= In situ thermal desorption =

In situ thermal desorption (or thermal conduction heating) is an advanced soil remediation technology where heat and sometimes vacuum are applied directly to contaminated soil. As the soil is heated to high (up to 900 °C) temperatures, pollutants are vaporized or broken down by steam distillation, oxidation, or pyrolysis. Contaminants are then captured and extracted through a vacuum system. This method is effective in tight soils like clay, efficiently removing pollutants.
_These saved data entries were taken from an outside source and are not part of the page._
/-! ### Timers (R250 to R252) -/

/-- Settles O57: each is one write. -/
theorem timerInstructions : Obligations.TimerInstructions := by
  intro s x
  refine ⟨hasWord_familyF x 0x07 rfl, ?_, hasWord_familyF x 0x15 rfl, ?_, hasWord_familyF x 0x18 rfl, ?_⟩
  · exact completes_of_setReg (value := (· = s.dt)) rfl rfl
  · exact completes_of_advance rfl (s.withDt_frame (s.reg x)) ⟨rfl, stepped_of_advance 2 rfl⟩
  · exact completes_of_advance rfl (s.withSt_frame (s.reg x)) ⟨rfl, stepped_of_advance 2 rfl⟩

end Sys2Proof.Machine
end

section
/-! PROOFS. Control flow (spec/42_control_flow.md sections 2 and 3): jumps, calls and returns, register and key skips,
and the entries above the stack pointer. -/

-- One theorem after another: each that is elaborated beside the others takes a thread, and the check's memory bound
-- holds few.
set_option Elab.async false

namespace Sys2Proof.Machine

/-- The word of an instruction of the form `F NNN`, as the number `w` (R91). -/
theorem hasWord_of_packNNN {i : Instr} {w : Nat} (f : Nibble) (nnn : Addr12) (he : encodeWord i = packNNN f nnn)
    (hw : f.toNat * 0x1000 + nnn.toNat = w) : HasWord i w := by
  unfold HasWord
  rw [he, packNNN_toNat, hw]

/-- `Jump(t)` after any effect (R114). -/
theorem jumpedTo_jump (s : State) (target : Word) : JumpedTo (s.jump target) target.toNat := ⟨rfl, rfl⟩

theorem jumpedTo_zext16 (s : State) (nnn : Addr12) : JumpedTo (s.jump (zext16 nnn)) nnn.toNat :=
  ⟨zext16_toNat nnn, rfl⟩

theorem addr12_setWidth_toNat (nnn : Addr12) : (nnn.setWidth 17).toNat = nnn.toNat := by
  rw [BitVec.toNat_setWidth]
  omega

/-! ### Jumps (R160, R165, R166) -/

/-- A jump to its own address. -/
theorem State.jump_self_frame (s : State) : Frame [.outcome] s (s.jump s.pc) :=
  s.withLastOutcome_frame (some .stepped)

/-- Settles O35: the target below 0x200 is the fetch gate of `cycleGates`. -/
theorem jumpGoesToTarget : Obligations.JumpGoesToTarget := by
  intro s nnn
  refine ⟨hasWord_of_packNNN 0x1 nnn rfl (by bv_omega), completes_of_jump rfl (Frame.refl [] s)
    ⟨jumpedTo_zext16 s nnn, fun hself => ?_, fun ⟨hnext, hf, hw⟩ hlow => ?_⟩⟩
  · have hpc : zext16 nnn = s.pc := BitVec.eq_of_toNat_eq ((zext16_toNat nnn).trans hself)
    rw [hpc]
    exact s.jump_self_frame
  · have hpc : (s.jump (zext16 nnn)).pc.toNat = nnn.toNat := zext16_toNat nnn
    have hgate := (cycleGates (s.jump (zext16 nnn)) hnext).2.2 hf hw (.inl (hpc.trans_lt hlow))
    rwa [hpc] at hgate

theorem offsetX_eq {nnn : Addr12} {x : RegIdx} (hx : x.val = nnn.toNat / 256) : offsetX nnn = x := by
  have := nnn.isLt
  apply Fin.ext
  rw [hx]
  simp [offsetX, nibbleToFin, Nat.shiftRight_eq_div_pow]
  omega

/-- The sum of `BNNN` does not wrap. -/
theorem offsetTarget_toNat (nnn : Addr12) (b : Byte) :
    (zext16 nnn + zextByte b).toNat = nnn.toNat + b.toNat := by
  rw [BitVec.toNat_add, zext16_toNat, zextByte, BitVec.toNat_setWidth]
  omega

theorem jumpOffset_toNat {s : State} {nnn : Addr12} {x : RegIdx} (hx : x.val = nnn.toNat / 256) :
    (s.jumpOffset nnn).toNat = if s.cfg.variant = .schip then (s.reg x).toNat else (s.reg 0).toNat := by
  rw [State.jumpOffset, offsetX_eq hx]
  exact apply_ite ..

/-- Settles O36: the first is a `Delta`, the second a jump to a sum that fits in 16 bits. -/
theorem noOpAndOffsetJump : Obligations.NoOpAndOffsetJump := by
  intro s nnn x hx
  refine ⟨hasWord_of_packNNN 0x0 nnn rfl (by bv_omega),
    completes_of_advance rfl (Frame.refl [] s) (stepped_of_advance 2 rfl),
    hasWord_of_packNNN 0xB nnn rfl (by bv_omega), completes_of_jump rfl (Frame.refl [] s) ?_⟩
  rw [← jumpOffset_toNat hx, ← offsetTarget_toNat]
  exact jumpedTo_jump s _

/-! ### Call and return (R161 to R164) -/

theorem exec_call_of_lt {s : State} (nnn : Addr12) (h : s.sp.val < 16) :
    exec (.call nnn) s = .next ((s.push h).jump (zext16 nnn)) := dif_pos h

theorem exec_call_of_full {s : State} (nnn : Addr12) (h : ¬s.sp.val < 16) :
    exec (.call nnn) s = .next (s.raiseFault .stackOverflow (nnn.setWidth 17)) := dif_neg h

theorem exec_ret_of_empty {s : State} (h : s.sp.val = 0) :
    exec .ret s = .next (s.raiseFault .stackUnderflow 0) := if_pos h

theorem exec_ret_of_ne {s : State} (h : s.sp.val ≠ 0) : exec .ret s = .next (s.pop.jump (s.top + 2)) := if_neg h

/-- The stack after a push: `pc` at the old `sp`. -/
theorem State.push_stack (s : State) (h : s.sp.val < 16) (k : Fin 16) :
    (s.push h).stack[k.val] = if k.val = s.sp.val then s.pc else s.stack[k.val] := by
  show (s.stack.set s.sp.val s.pc h)[k.val] = _
  rw [Vector.getElem_set]
  simp only [eq_comm]

/-- Settles O37: a push and a jump, or the fault of a full stack. -/
theorem callPushes : Obligations.CallPushes := by
  intro s nnn
  refine ⟨hasWord_of_packNNN 0x2 nnn rfl (by bv_omega), fun h => ?_, fun h => ?_⟩
  · exact completes_of_jump (exec_call_of_lt nnn h) (s.push_frame h)
      ⟨rfl, s.push_stack h, jumpedTo_zext16 _ nnn⟩
  · exact faults_of_raise (exec_call_of_full nnn (by omega)) (addr12_setWidth_toNat nnn)

/-- The top entry, under the index `sp - 1` (R39). -/
theorem State.top_eq {s : State} {k : Fin 16} (h : s.sp.val = k.val + 1) : s.top = s.stack[k.val] := by
  simp only [State.top, h, Nat.add_sub_cancel]

/-- Settles O38: a pop and a jump to two bytes after the popped address, or the fault of an empty stack. -/
theorem returnPops : Obligations.ReturnPops := by
  intro s
  refine ⟨rfl, fun k h => ?_, fun h => faults_of_raise (exec_ret_of_empty h) rfl⟩
  have hsp : s.pop.sp.val = k.val := by
    show s.sp.val - 1 = k.val
    omega
  have htarget : (s.top + 2).toNat = (s.stack[k.val].toNat + 2) % 65536 := by
    rw [State.top_eq h]
    exact BitVec.toNat_add _ _
  rw [← htarget]
  exact completes_of_jump (exec_ret_of_ne (by omega)) s.pop_frame ⟨hsp, rfl, jumpedTo_jump _ _⟩

/-- Settles O39: the return finds the entry that the call pushed. -/
theorem callThenReturn : Obligations.CallThenReturn := by
  intro s t u nnn hsp hcall husp hlive
  cases (exec_call_of_lt nnn hsp).symm.trans hcall
  have hu : u.sp.val = s.sp.val + 1 := congrArg Fin.val husp
  have hentry : u.stack[s.sp.val] = s.pc := by
    have hsame := hlive ⟨s.sp.val, hsp⟩ (Nat.lt_succ_self _)
    have hpushed := s.push_stack hsp ⟨s.sp.val, hsp⟩
    rw [if_pos rfl] at hpushed
    exact hsame.trans hpushed
  obtain ⟨w, hexec, hframe, hwsp, -, hjump⟩ := (returnPops u).2.1 ⟨s.sp.val, hsp⟩ hu
  refine ⟨w, hexec, hframe, Fin.ext hwsp, ?_⟩
  rwa [← hentry]

/-! ### Skips on registers and keys (R172 to R176) -/

/-- Settles O41: both skip on complementary conditions. -/
theorem registerSkips : Obligations.RegisterSkips := by
  intro s x y
  refine ⟨hasWord_of_packXYN 0x5 x y 0x0 rfl (by bv_omega), completes_of_skipIf (c := s.reg x == s.reg y) rfl ?_,
    hasWord_of_packXYN 0x9 x y 0x0 rfl (by bv_omega), completes_of_skipIf (c := s.reg x != s.reg y) rfl ?_⟩
  · simp only [beq_iff_eq]
  · simp only [bne_iff_ne, ne_eq, ite_not]

/-- The key `V[X]` names, at most 0xF or by the policy (R176). -/
theorem keyIndex_eq_some {policy : KeyIndexPolicy} {b : Byte} {k : KeyIdx} (hk : k.val = b.toNat % 16)
    (h : b.toNat ≤ 0xF ∨ policy = .lowNibble) : keyIndex policy b = some k := by
  have hnibble : lowNibble b = k := Fin.ext ((lowNibble_val b).trans hk.symm)
  unfold keyIndex
  rw [hnibble]
  rcases h with h | h
  · rw [if_pos h]
  · rw [h, ite_self]

theorem keyIndex_eq_none {policy : KeyIndexPolicy} {b : Byte} (h : b.toNat > 0xF) (hp : policy = .fault) :
    keyIndex policy b = none := by
  unfold keyIndex
  rw [if_neg (not_le.mpr h), hp]

theorem keySkip_of_some {s : State} {x : RegIdx} {k : KeyIdx} (b : Bool)
    (h : keyIndex s.cfg.keyIndexPolicy (s.reg x) = some k) :
    s.keySkip x b = .next (s.skipIf (s.keyState[k.val] == b)) := by
  rw [State.keySkip, h]

theorem keySkip_of_none {s : State} {x : RegIdx} (b : Bool)
    (h : keyIndex s.cfg.keyIndexPolicy (s.reg x) = none) :
    s.keySkip x b = .next (s.raiseFault .keyIndexOutOfRange ((s.reg x).setWidth 17)) := by
  rw [State.keySkip, h]

theorem byte_setWidth_toNat (b : Byte) : (b.setWidth 17).toNat = b.toNat := by
  rw [BitVec.toNat_setWidth]
  omega

/-- Settles O42: the key index is there or is not, as `keyIndex_eq_some` and `keyIndex_eq_none` say. -/
theorem keySkips : Obligations.KeySkips := by
  intro s x k hk
  refine ⟨hasWord_of_packXNN 0xE x 0x9E rfl (by bv_omega), hasWord_of_packXNN 0xE x 0xA1 rfl (by bv_omega),
    fun h => ?_, fun hbig hp => ?_⟩
  · have hkey := keyIndex_eq_some hk h
    refine ⟨completes_of_skipIf (keySkip_of_some true hkey) ?_,
      completes_of_skipIf (keySkip_of_some false hkey) ?_⟩ <;> cases s.keyState[k.val] <;> rfl
  · have hkey := keyIndex_eq_none hbig hp
    exact ⟨faults_of_raise (keySkip_of_none true hkey) (byte_setWidth_toNat _),
      faults_of_raise (keySkip_of_none false hkey) (byte_setWidth_toNat _)⟩

/-! ### The entries above the stack pointer (R162) -/

/-- Two states that differ at most in stack entries at and above `sp`. -/
def SameLive (t u : State) : Prop :=
  Frame [.stack] t u ∧ u.sp = t.sp ∧ ∀ k : Fin 16, k.val < t.sp.val → u.stack[k.val] = t.stack[k.val]

section
variable {s t : State} {other : Vector Word 16}

theorem sameLive_withStack (hlive : ∀ k : Fin 16, k.val < t.sp.val → other[k.val] = t.stack[k.val]) :
    SameLive t (t.withStack other) := ⟨t.withStack_frame other, rfl, hlive⟩

variable (hlive : ∀ k : Fin 16, k.val < s.sp.val → other[k.val] = s.stack[k.val])
include hlive

/-- A transition that keeps the stack, on both sides. -/
theorem sameLive_of_kept (hsp : t.sp = s.sp) (hstack : t.stack = s.stack) : SameLive t (t.withStack other) :=
  sameLive_withStack fun k hk => by rw [hstack]; exact hlive k (hsp ▸ hk)

/-- A push overwrites the first dead entry, on both sides with the same address. -/
theorem sameLive_call {nnn : Addr12} (h : exec (.call nnn) s = .next t) :
    ∃ u, exec (.call nnn) (s.withStack other) = .next u ∧ SameLive t u := by
  by_cases hsp : s.sp.val < 16
  · cases (exec_call_of_lt nnn hsp).symm.trans h
    refine ⟨_, exec_call_of_lt (s := s.withStack other) nnn hsp, ?_, rfl, fun k hk => ?_⟩
    · exact State.withStack_frame _ _
    · have hk : k.val < s.sp.val + 1 := hk
      refine ((s.withStack other).push_stack hsp k).trans (Eq.trans ?_ (s.push_stack hsp k).symm)
      show (if k.val = s.sp.val then s.pc else other[k.val]) = _
      split
      · rfl
      · exact hlive k (by omega)
  · cases (exec_call_of_full nnn hsp).symm.trans h
    exact ⟨_, exec_call_of_full (s := s.withStack other) nnn hsp, sameLive_withStack hlive⟩

/-- A pop reads the last live entry, the same on both sides. -/
theorem sameLive_ret (h : exec .ret s = .next t) :
    ∃ u, exec .ret (s.withStack other) = .next u ∧ SameLive t u := by
  by_cases hsp : s.sp.val = 0
  · cases (exec_ret_of_empty hsp).symm.trans h
    exact ⟨_, exec_ret_of_empty (s := s.withStack other) hsp, sameLive_withStack hlive⟩
  · cases (exec_ret_of_ne hsp).symm.trans h
    have htop : (s.withStack other).top = s.top := hlive ⟨s.sp.val - 1, by omega⟩ (by show s.sp.val - 1 < _; omega)
    refine ⟨_, exec_ret_of_ne (s := s.withStack other) hsp, ?_⟩
    rw [htop]
    refine sameLive_withStack (t := s.pop.jump (s.top + 2)) fun k hk => hlive k ?_
    have hk : k.val < s.sp.val - 1 := hk
    omega

theorem sameLive_exec {i : Instr} (h : exec i s = .next t) :
    ∃ u, exec i (s.withStack other) = .next u ∧ SameLive t u := by
  by_cases hp : .stack ∈ writtenParts i
  · rcases stack_written hp with rfl | ⟨nnn, rfl⟩
    · exact sameLive_ret hlive h
    · exact sameLive_call hlive h
  · have hsame := exec_keeps h hp
    refine ⟨_, exec_withStack other ?_ ?_ h, sameLive_of_kept hlive hsame.1 hsame.2⟩
    · rintro rfl
      simp [writtenParts] at hp
    · rintro nnn rfl
      simp [writtenParts] at hp

theorem sameLive_run {op : Word} (h : s.run op = .next t) :
    ∃ u, (s.withStack other).run op = .next u ∧ SameLive t u := by
  unfold State.run at h ⊢
  rw [State.withStack_cfg]
  split at h
  · exact sameLive_exec hlive h
  · cases h
    exact ⟨_, rfl, sameLive_withStack hlive⟩

/-- The gates and the fetch do not read the stack. -/
theorem sameLive_cycle (h : s.cycle = .next t) : ∃ u, (s.withStack other).cycle = .next u ∧ SameLive t u := by
  by_cases hf : s.fault = none
  · cases hw : s.displayWait with
    | true =>
      cases (cycle_of_displayWait hf hw).symm.trans h
      exact ⟨_, cycle_of_displayWait (s := s.withStack other) hf hw, sameLive_withStack hlive⟩
    | false =>
      by_cases hr : s.fetchable = true
      · rw [cycle_of_open hf hw, if_pos hr] at h
        obtain ⟨u, hu, hsame⟩ := sameLive_run hlive h
        exact ⟨u, ((cycle_of_open (s := s.withStack other) hf hw).trans (if_pos hr)).trans hu, hsame⟩
      · cases (cycle_of_pcOutOfRange hf hw hr).symm.trans h
        exact ⟨_, cycle_of_pcOutOfRange (s := s.withStack other) hf hw hr, sameLive_withStack hlive⟩
  · cases (cycle_of_fault hf).symm.trans h
    exact ⟨_, cycle_of_fault (s := s.withStack other) hf, sameLive_withStack hlive⟩

theorem sameLive_tick : SameLive s.tick (s.withStack other).tick := by
  have htick : (s.withStack other).tick = s.tick.withStack other := by
    unfold State.tick
    rw [State.withStack_fault]
    split <;> rfl
  have hsame := s.tick_frame.2 .stack (by simp)
  exact htick ▸ sameLive_of_kept hlive hsame.1 hsame.2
Processes can be applied at low (<100 °C), moderate (~100 °C) and higher (>100 °C) temperature levels to accomplish the remediation of a wide variety of contaminants, both above and below the water table, achieving subsurface target treatment temperatures above the boiling point of water.

== History ==
- Developed by Shell Oil Co. in the late 1980s, ISTD/TCH and grew out of enhanced oil recovery research and development.
- During the mid-1990s, Shell Oil Company commercialized ISTD with an investment of over $30 million.

== Method of operation ==
Thermal conductive heating is the application of heat to subsurface soils through conductive heat transfer. The source of the heat is applied via electric or gas powered thermal wells. Thermal wells are inserted vertically, or horizontally, in an array within the soil. Heat flows from the heating elements by conduction. The heating process causes contaminants to be vaporized or destroyed by means of:
1. evaporation
2. steam stripping
3. hydrolysis
4. oxidation
5. pyrolysis

Vaporized contaminants are collected from vapor extraction wells and containerized for removal or recycling.